- ACTIVITY
Look below for the line that has "period of REFCLK_SVC passes.". Set down the lines from there through the line that has "def State.withFetchWord (s", exactly as written.
↓↓↓
-- ==== Sys2Proof/Machine/Step.lean ====
section
/-!
DEFINITION. One step of the module: the command at the front of the queue is taken and done; on an empty queue one
period of REFCLK_SVC passes.
-/
namespace Sys2Proof.Machine

open Sys2Proof

/-- One step: the front command on the rest of the queue, or a tick (R107, R498: 25 MHz, 40 ns). -/
def step (s : State) : Host.Outcome State Fault Refusal :=
  match s.pending with
  | [] => .next s.clockTick
  | c :: cs => exec c { s with pending := cs }

/-- The state with the command that a word spells put at the front of the queue: no word spells one. -/
def State.withFetchWord (s : State) (nbits w : Nat) : State :=
  match decodeTableWord nbits w with
  | some c => { s with pending := c :: s.pending }
  | none => s

end Sys2Proof.Machine
end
↑↑↑
- REPLY TO THE EXERCISE
period of REFCLK_SVC passes.
-/
namespace Sys2Proof.Machine

open Sys2Proof

/-- One step: the front command on the rest of the queue, or a tick (R107, R498: 25 MHz, 40 ns). -/
def step (s : State) : Host.Outcome State Fault Refusal :=
  match s.pending with
  | [] => .next s.clockTick
  | c :: cs => exec c { s with pending := cs }

/-- The state with the command that a word spells put at the front of the queue: no word spells one. -/
def State.withFetchWord (s : State) (nbits w : Nat) : State :=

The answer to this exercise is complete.